[Records from a data source]
****************
/-- MGMT_READ of `len` bytes at BAR0 offset `a`. -/
def mgmtRead (a len : Nat) (d : Dev) : Dev :=
  if !d.i3cTakes then d.emit .i3cNack
  else if d.asleep && !barnPage a then d.setReply mgAsleep []
  else if len ≠ 4 ∧ len ≠ 8 then d.setReply mgBadOp []
  else if !mgAddrOk a then d.setReply mgBadAddr []
  else
    let (v, d) := d.busRead .mgmt .bar0 a len
    d.setReply mgOk (leBytes len v)

/-- MGMT_WRITE of a message with data bytes `bs` to BAR0 offset `a`. -/
def mgmtWrite (a : Nat) (bs : List Byte) (d : Dev) : Dev :=
  if !d.i3cTakes then d.emit .i3cNack
  else if d.asleep then d.setReply mgAsleep []
  else if bs.length ≠ 4 then d.setReply mgBadOp []
  else if !mgAddrOk a then d.setReply mgBadAddr []
  else (d.busWrite .mgmt .bar0 a 4 (leNat bs)).setReply mgOk []

/-- MGMT_RESULT_READ: the private read that follows. -/
def mgmtResult (d : Dev) : Dev :=
  if !d.i3cTakes then d.emit .i3cNack
  else match d.sy.reply with
  | some (st, bs) => (d.emit (.i3c (st :: (padTo 8 bs).map BitVec.toNat))).setSy { d.sy with reply := none }
  | none => d.emit (.i3c (mgNoResult :: List.replicate 8 0))

/-! ## REG packets (spec/15 R296) -/

/-- Answer a REG read (Table 15-6). -/
def Dev.regRsp (d : Dev) (x : Packet) (status : Nat) (bs : List Byte) : Dev :=
  d.sendPacket 2 (d.packet pkRegRsp x.src x.sstall x.dstall (zeros 2 ++ leBytes 2 (x.fld 18 2) ++ leBytes 2 status) bs)

/-- Write a packet's data to a register space: 4 or 8 bytes. -/
def Dev.regPacketWrite (d : Dev) (q : Req) (b : Bar) (a : Nat) (bs : List Byte) : Dev :=
  if bs.length = 4 ∨ bs.length = 8 then d.busWrite q b a bs.length (leNat bs) else d.writeBad q b a

/-- Read a register space: up to 8 bytes at once, or a longer run of words. -/
def Dev.regPacketRead (d : Dev) (q : Req) (b : Bar) (a len : Nat) : List Byte × Dev :=
  if len ≤ 8 ∨ (a % 4 = 0 ∧ len % 4 = 0) then d.readRun q b a len len else (List.replicate len 0, d)

/-- Whether `len` bytes from `a` lie in the local Silo or Cellar of a stall. -/
def localSpan (a : Nat) : Bool := decide (a < siloBytes) || decide (cellarBase ≤ a ∧ a < cellarEnd)

/-- A REG packet to local memory; none while the memory is not ready. -/
def Dev.regMemory (d : Dev) (x : Packet) (n a len : Nat) (write : Bool) : Option Dev :=
  let ue := fun (bad : Bool) (d : Dev) => if bad && n != 0 then d.faultJob n stEcc kindJob 0 0 else d
  if write then
    if !localSpan a then some d
    else match d.pathWrite n none a x.data with
    | .done bad d => some (ue bad d)
    | .wait => none
    | .quota => some d
  else if !localSpan a then some (d.regRsp x 0 (List.replicate len 0))
  else match d.pathRead n none a len with
  | .data bs bad d => some (ue bad (d.regRsp x 0 bs))
  | .wait => none
  | .quota => some (d.regRsp x 0 (List.replicate len 0))

/-- REG_RECEIVE on port `p`: the packet acts for the stall bound to its node; a read is answered, also where no stall is
bound. -/
def regReceive (p : Nat) (d : Dev) : Dev :=
  d.receive p pkReg fun x d =>
    let write := (x.fld 16 1).testBit 0
    let a := x.fld 20 8
    let len := min 3584 (x.fld 28 4)
    match d.stallOfNode x.src with
    | none => some (if write then d.bump (R.STL_UNBOUND_COUNT 0) else d.regRsp x 1 (List.replicate len 0))
    | some n =>
      let q := Req.stall (Fin.ofNat 9 n)
      match bits (x.fld 16 1) 1 2 with
      | 2 => d.regMemory x n a len write
      | 3 => some d
      | s =>
        let b := if s = 0 then Bar.bar0 else Bar.bar2
        if write then some (d.regPacketWrite q b a x.data)
        else
          let (bs, d) := d.regPacketRead q b a len
          some (d.regRsp x 0 bs)

end Sys2Proof.Machine
end

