-- ==== Sys2Proof/Machine/Dispatch.lean ====
section
/-! DEFINITION. The meaning of each command: one arm per constructor. -/
namespace Sys2Proof.Machine
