/-- A TILE takes its gang, ramps, loads a front, folds, takes credits, and its strips enter their Hopper in order
(spec/07_tile_instructions_and_folding.md R139, spec/06_thresher_array.md R114, spec/06_thresher_array.md R116,
spec/06_thresher_array.md R119, spec/07_tile_instructions_and_folding.md R133, spec/07_tile_instructions_and_folding.md
R134, spec/06_thresher_array.md R115, spec/08_hoppers_and_sifters.md R147). -/
def Obligations.TilesOnTheirGang : Prop :=
  ∀ (s : State), s.dev.sy.coldHold = false → s.dev.coreOn = true →
    (∀ (tr : Trough) (p : BitVec 32) (x : Desc), s.dev.findDesc (troughOf tr) p.toNat = some x →
      (∃ w ∈ s.dev.waitingTiles, w.trough = troughOf tr ∧ w.pos = p.toNat) →
      (∀ r ∈ s.dev.cp.thr.yielded, ¬(r.trough = troughOf tr ∧ r.pos = p.toNat)) →
      s.dev.tileDisabled (troughOf tr) (Tile.of x.bits) = false →
      (((troughOf tr).rt = none ∧ s.dev.paused = true) ∨ s.dev.pickGang (troughOf tr) (Tile.of x.bits) = none →
        exec (.tileGrant tr p) s = .next s) ∧
      (∀ l, ((troughOf tr).rt = none → s.dev.paused = false) → s.dev.pickGang (troughOf tr) (Tile.of x.bits) = some l →
        gangOk (Tile.of x.bits).shape l = true →
        s.dev.behind (troughOf tr) x.order (gangBays (Tile.of x.bits).shape l) = false → Completes (.tileGrant tr p) s fun t =>
          let bays := gangBays (Tile.of x.bits).shape l
          let active := s.dev.cp.thr.warm.any (fun g => g.1 == bays)
          t = { s with dev := { s.dev with regs := t.dev.regs, cp := { s.dev.cp with thr := t.dev.cp.thr }, free := t.dev.free } } ∧
          (∃ n, t.dev.cp.thr.runs = s.dev.cp.thr.runs ++
              [{ x.run (s.dev.stallOf (troughOf tr)) l with ramped := active, rampCyc := n, lead := some n }] ∧
            (active = true → n = 0) ∧ n ≤ s.dev.rampLen bays ∧
            (active = false → (∃ b ∈ bays, s.dev.rd (R.THR_ACT_STAT_PHASE b) ≠ 3) → n = s.dev.rampLen bays)) ∧
          t.dev.cp.thr.yielded = s.dev.cp.thr.yielded ∧
          (∀ b ∈ bays, t.dev.rd (R.THR_ACT_STAT_PHASE b) = (if active then 2 else 1) ∧ t.dev.rd (R.THR_ACT_STAT_FRONT b) = 1) ∧
          (∀ b < 16, b ∉ bays → t.dev.rd (R.THR_ACT_STAT_PHASE b) = s.dev.rd (R.THR_ACT_STAT_PHASE b) ∨
            t.dev.rd (R.THR_ACT_STAT_PHASE b) = 3 ∧ ∃ w ∈ s.dev.cp.thr.warm, b ∈ w.1))) ∧
    (∀ (g : Fin 16) (r : TileRun), s.dev.runAt g = some r → gangOk r.shape r.leader = true →
      (r.ramped = false → (∀ b ∈ r.bays, s.dev.rd (R.THR_ACT_STAT_PHASE b) = 1) → Completes (.rampUpDone g) s fun t =>
        t = { s with dev := { s.dev with regs := t.dev.regs, cp := { s.dev.cp with thr := t.dev.cp.thr } } } ∧
        t.dev.runAt g = some { r with ramped := true } ∧ (∀ b ∈ r.bays, t.dev.rd (R.THR_ACT_STAT_PHASE b) = 2 ∧
          t.dev.rd (R.THR_BUSY_CYC b) = (s.dev.rd (R.THR_BUSY_CYC b) + r.rampCyc) % 2 ^ 64)) ∧
      (∀ bs d, r.loaded = false → r.yielding = false → r.folds < r.tile.folds → s.dev.holds r = false →
        s.dev.pathRead r.stall r.trough.rt (r.tile.blockAddr r.nf r.kf) r.tile.block = .data bs false d →
        Completes (.frontComplete g) s fun t => t.pending = s.pending ∧ t.dev.mem = d.mem ∧
          t.dev.runAt g = some { r with loaded := true, image := some (r.nf, r.kf, r.tile.images bs) } ∧
          ∀ b ∈ r.bays, t.dev.rd (R.THR_ACT_STAT_FRONT b) = 0) ∧
      (∀ nf kf img rows d, r.image = some (nf, kf, img) → r.ramped = true → r.loaded = true → r.refilled = true → r.strips = [] →
        s.dev.spillHolds r.bays = false →
        s.dev.readActs r (r.kf * r.tile.kp) (min r.tile.kp (r.tile.k - r.kf * r.tile.kp)) (r.mf * r.tile.vr) (r.tile.vectors r.mf) =
          .data rows false d → Completes (.foldComplete g) s fun t =>
          let x := r.tile
          let first := r.kf == 0 || x.mode == 4
          let acc := x.fold ((rows.map List.toArray).toArray) img.toArray r.mf r.kf first (if first then [] else r.acc)
          let last := r.kf + 1 == x.kf || x.mode == 4
          let nx := x.next r.nf r.mf r.kf
          t.pending = s.pending ∧ t.dev.mem = d.mem ∧ t.dev.runAt g = some { r with
            nf := nx.1
            mf := nx.2.1
            kf := nx.2.2
            folds := r.folds + 1
            acc := if last then [] else acc
            strips := if last then x.strips acc r.nf r.mf r.kf r.stall r.trough.rtKey r.tag r.leader else []
            lead := none
            loaded := nx.1 == r.nf && nx.2.2 == r.kf && !r.yielding && decide (r.folds + 1 < x.folds) }) ∧
      (∀ st rest, ∀ held : BitVec 32, r.strips = st :: rest →
        (r.ramped = false → exec (.creditTake g held) s = .next s) ∧
        (r.ramped = true → s.dev.rd (R.THR_ACT_STAT_PHASE g) = 2 → s.dev.creditFree r.tile.hop r.trough.rt.isSome = true →
          Completes (.creditTake g held) s fun t =>
          t.pending = s.pending ∧ t.dev.rd (R.HOP_CREDIT_FREE r.tile.hop) = s.dev.rd (R.HOP_CREDIT_FREE r.tile.hop) - 1 ∧
          (t.dev.hopper r.tile.hop).inflight = (s.dev.hopper r.tile.hop).inflight ++ [st] ∧
          (∀ q, t.dev.runAt g = some q → q.strips = rest ∧ q.flying = r.flying + 1) ∧
          (s.dev.on (R.THR_ACT_STAT_HELD g) = true → ∀ b ∈ r.bays, t.dev.rd (R.THR_ACT_STAT_HELD b) = 0)) ∧
        (r.ramped = true → s.dev.rd (R.THR_ACT_STAT_PHASE g) ≠ 2 → s.dev.creditFree r.tile.hop r.trough.rt.isSome = true →
          Completes (.creditTake g held) s fun t => t.pending = s.pending ∧
            t.dev.rd (R.HOP_CREDIT_FREE r.tile.hop) = s.dev.rd (R.HOP_CREDIT_FREE r.tile.hop) ∧
            (∃ n, t.dev.runAt g = some { r with ramped := false, rampCyc := n }) ∧
            (∀ b ∈ r.bays, t.dev.rd (R.THR_ACT_STAT_PHASE b) = 1)) ∧
        (r.ramped = true → s.dev.creditFree r.tile.hop r.trough.rt.isSome = false → Completes (.creditTake g held) s fun t =>
          OnlyRegs s t (r.bays.map A.THR_ACT_STAT) ∧ ∀ b ∈ r.bays, t.dev.rd (R.THR_ACT_STAT_HELD b) = 1)) ∧
      (∀ cycles : BitVec 32, (cycles.toNat < 1024 → exec (.holdRampDown g cycles) s = .next s) ∧
        (1024 ≤ cycles.toNat → (∀ b ∈ r.bays, s.dev.rd (R.THR_ACT_STAT_HELD b) = 1 ∧ s.dev.rd (R.THR_ACT_STAT_PHASE b) = 2) →
          Completes (.holdRampDown g cycles) s fun t =>
            t = { s with dev := { s.dev with regs := t.dev.regs, cp := { s.dev.cp with thr := { s.dev.cp.thr with
              falling := if r.bays ∈ s.dev.cp.thr.falling then s.dev.cp.thr.falling else s.dev.cp.thr.falling ++ [r.bays] } } } } ∧
            ∀ b ∈ r.bays, t.dev.rd (R.THR_ACT_STAT_PHASE b) = 3 ∧
              t.dev.rd (R.THR_BUSY_CYC b) = (s.dev.rd (R.THR_BUSY_CYC b) + cycles.toNat) % 2 ^ 64))) ∧
    (∀ (h : Fin 4) (x : Strip) (rest : List Strip), (s.dev.hopper h).inflight = x :: rest →
      (∀ r, s.dev.runAt x.src = some r → gangOk r.shape r.leader = true) →
      (∀ w ∈ s.dev.cp.thr.warm, ∀ b ∈ w.1, b < 16) → Completes (.stripEnter h) s fun t =>
      t.pending = s.pending ∧ t.dev.hopper h = (if x.rt.isSome then ⟨rest, (s.dev.hopper h).rt ++ [x], (s.dev.hopper h).batch⟩
        else ⟨rest, (s.dev.hopper h).rt, (s.dev.hopper h).batch ++ [x]⟩) ∧
      t.dev.rd (R.HOP_STRIPS_IN h) = (s.dev.rd (R.HOP_STRIPS_IN h) + 1) % 2 ^ 64 ∧
      t.dev.rd (R.HOP_CREDIT_FREE h) = s.dev.rd (R.HOP_CREDIT_FREE h) ∧ t.dev.mem = s.dev.mem) ∧
    (∀ b : Fin 16, (s.dev.cp.thr.falling.find? (fun g => g.contains b.val) = none → exec (.rampDownDone b) s = .next s) ∧
      ∀ g, s.dev.cp.thr.falling.find? (fun g => g.contains b.val) = some g → (∀ x ∈ g, x < 16) → g.Nodup →
        Completes (.rampDownDone b) s fun t =>
          t = { s with dev := { s.dev with
            regs := t.dev.regs, cp := { s.dev.cp with thr := { s.dev.cp.thr with falling := s.dev.cp.thr.falling.filter (· ≠ g) } } } } ∧
          (∀ x ∈ g, t.dev.rd (R.THR_ACT_STAT_PHASE x) = 0 ∧ (t.dev.rd (R.PIRQ_RAW (0x30 + x))).testBit 1 = true ∧
            t.dev.rd (R.THR_BUSY_CYC x) = (s.dev.rd (R.THR_BUSY_CYC x) + s.dev.rampLen g) % 2 ^ 64) ∧
          ∀ x < 16, x ∉ g → t.dev.rd (R.THR_ACT_STAT_PHASE x) = s.dev.rd (R.THR_ACT_STAT_PHASE x))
****************
WORK TO COMPLETE:
Above are the records; repeat exactly the lines from the one holding "def mgmtWrite (a" down to the one holding "List.replicate 8 0))", end lines included.

OUTPUT FOR THIS TASK:
def mgmtWrite (a : Nat) (bs : List Byte) (d : Dev) : Dev :=
  if !d.i3cTakes then d.emit .i3cNack
  else if d.asleep then d.setReply mgAsleep []
  else if bs.length ≠ 4 then d.setReply mgBadOp []
  else if !mgAddrOk a then d.setReply mgBadAddr []
  else (d.busWrite .mgmt .bar0 a 4 (leNat bs)).setReply mgOk []

/-- MGMT_RESULT_READ: the private read that follows. -/
def mgmtResult (d : Dev) : Dev :=
  if !d.i3cTakes then d.emit .i3cNack
  else match d.sy.reply with
  | some (st, bs) => (d.emit (.i3c (st :: (padTo 8 bs).map BitVec.toNat))).setSy { d.sy with reply := none }
  | none => d.emit (.i3c (mgNoResult :: List.replicate 8 0))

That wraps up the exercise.